Records for processing:
-- ==== Sys2Proof/WellFormed.lean ====
section
/-! DEFINITION. Which commands are well formed: host commands whose fields fit their places in the body tables (R614 and the body tables of the chapters), and events whose channel, port, leg, code and other numbers name something that the part has. -/

namespace Sys2Proof

open Sys2Proof.Machine

/-- A number that `w` bytes hold. -/
def holds (w v : Nat) : Bool := decide (v < 256 ^ w)

/-- A number in a range. -/
def between (lo hi v : Nat) : Bool := decide (lo ≤ v) && decide (v ≤ hi)

/-- The fields of a host command fit its body. -/
def wfCmd : HostCmd → Bool
  | .identify => true
  | .status => true
  | .reset => true
  | .park => true
  | .dormant => true
  | .eventMask mask => holds 24 mask
  | .eventCounts group => holds 1 group
  | .journalRead => true
  | .fwLoadBegin bank length => holds 1 bank && holds 4 length
  | .fwLoadData off bytes => holds 4 off && between 1 1016 bytes.length
  | .fwLoadEnd crc => holds 4 crc
  | .fwActivate bank => holds 1 bank
  | .cancel target => holds 1 target
  | .echo bytes => between 0 1020 bytes.length
  | .paramRead ids => between 1 64 ids.length && ids.all (holds 2)
  | .paramWrite pairs => between 1 32 pairs.length && pairs.all fun p => holds 2 p.1 && holds 4 p.2
  | .paramGroupStage group values => holds 2 group && between 0 255 values.length && values.all (holds 4)
  | .paramCommit groups => between 1 8 groups.length && groups.all (holds 2)
  | .paramGroupDiscard groups => between 1 8 groups.length && groups.all (holds 2)
  | .paramInfo id => holds 2 id
  | .paramImageSave => true
  | .paramImageRead off length => holds 4 off && holds 2 length
  | .paramImageLoad off bytes => holds 4 off && between 1 1016 bytes.length
  | .paramImageInstall crc => holds 4 crc
  | .paramFactory => true
  | .paramList block start => holds 1 block && holds 2 start
  | .doorRelease => true
  | .doorOpen start => holds 8 start
  | .doorClose start => holds 8 start
  | .doorHold time => holds 4 time
  | .doorIsolate => true
  | .doorRestore => true
  | .landfallAnnounce side => holds 1 side
  | .landfallWithdraw => true
  | .stepDeploy => true
  | .stepRetract => true
  | .maintenanceEnter => true
  | .maintenanceExit => true
  | .doorFaultClear => true
  | .doorState => true
  | .axisHome axis => holds 1 axis
  | .axisMove axis target => holds 1 axis && holds 4 target
  | .axisStop axis => holds 1 axis
  | .axisLink link => holds 1 link
  | .loopMode axis mode => holds 1 axis && holds 1 mode
  | .loopManual axis point => holds 1 axis && holds 4 point
  | .injectStart axis loop point signal amplitude p1 p2 p3 respLoop respPoint decimation => holds 1 axis && holds 1 loop && holds 1 point && holds 1 signal && holds 4 amplitude && holds 4 p1 && holds 4 p2 && holds 4 p3 && holds 1 respLoop && holds 1 respPoint && holds 1 decimation
  | .captureRead off count => holds 2 off && holds 2 count
  | .axisState axis => holds 1 axis
  | .pilotFlags axis => holds 1 axis
  | .pilotFlagsClear axis mask => holds 1 axis && holds 4 mask
  | .tableRead table dir off count => holds 1 table && holds 1 dir && holds 2 off && holds 2 count
  | .tableWrite table dir off entries => holds 1 table && holds 1 dir && holds 2 off && between 0 508 entries.length && entries.all (holds 2)
  | .latchRead => true
  | .compareArm unit action filter position => holds 1 unit && holds 1 action && holds 1 filter && holds 4 position
  | .driveStatus => true
  | .skinPortSet port action => holds 1 port && holds 1 action
  | .skinPortStatus port => holds 1 port
  | .skinTileList port => holds 1 port
  | .skinFrameRead port map alongFirst alongCount rowFirst rowCount => holds 1 port && holds 1 map && holds 2 alongFirst && holds 2 alongCount && holds 1 rowFirst && holds 1 rowCount
  | .skinBaselineRebuild ports => between 0 7 ports
  | .contactList port kind first count => holds 1 port && holds 1 kind && holds 1 first && holds 1 count
  | .obstacleState => true
  | .dragState => true
  | .legacyEdgeStatus => true
  | .lchSet channels states => between 0 4095 channels && between 0 4095 states
  | .lchStatus => true
  | .lchUnlatch channels => between 0 4095 channels
  | .lchOffTest channels => between 0 4095 channels
  | .juryMaskSet pair mask map => holds 1 pair && holds 2 mask && holds 3 map
  | .juryStatus => true
  | .sealStatus => true
  | .sealConfirm value grade => holds 4 value && holds 1 grade
  | .safeIo => true
  | .safeFunctions => true
  | .telegramStatus => true
  | .binDiag => true
  | .debugEnable => true
  | .busStatus bus => holds 1 bus
  | .busRecover bus timeout => holds 1 bus && holds 2 timeout
  | .busSend bus object ident format sdt vcid sec af length lifetime bytes => holds 1 bus && holds 2 object && holds 4 ident && holds 1 format && holds 1 sdt && holds 1 vcid && between 0 1 sec && holds 4 af && holds 2 length && holds 2 lifetime && between 0 1004 bytes.length
  | .busRead bus kind index consume off count => holds 1 bus && holds 1 kind && holds 1 index && between 0 1 consume && holds 2 off && holds 2 count
  | .busTxCancel bus object => holds 1 bus && holds 2 object
  | .busFilterLoad bus part first bytes => holds 1 bus && (if part = 0 then decide (first = 0) && decide (bytes.length = 28)
      else between 1 2 part && holds 1 first && between 0 1016 bytes.length && decide (bytes.length % 20 = 0))
  | .busFilterApply bus => holds 1 bus
  | .busFilterDiscard bus => holds 1 bus
  | .chronSet time => holds 8 time
  | .chronRead => true
  | .logStatus => true
  | .logRead first count => holds 4 first && holds 1 count
  | .traceList first count => holds 2 first && holds 1 count
  | .traceRead slot off count => holds 2 slot && holds 2 off && holds 2 count
  | .traceCapture period pre pin => holds 2 period && holds 1 pre && holds 1 pin
  | .tracePin slot action => holds 2 slot && holds 1 action
  | .logErase what => between 1 7 what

Activity: Count the lines in the records above that contain the word "fields", and give only the number.

Response area: 2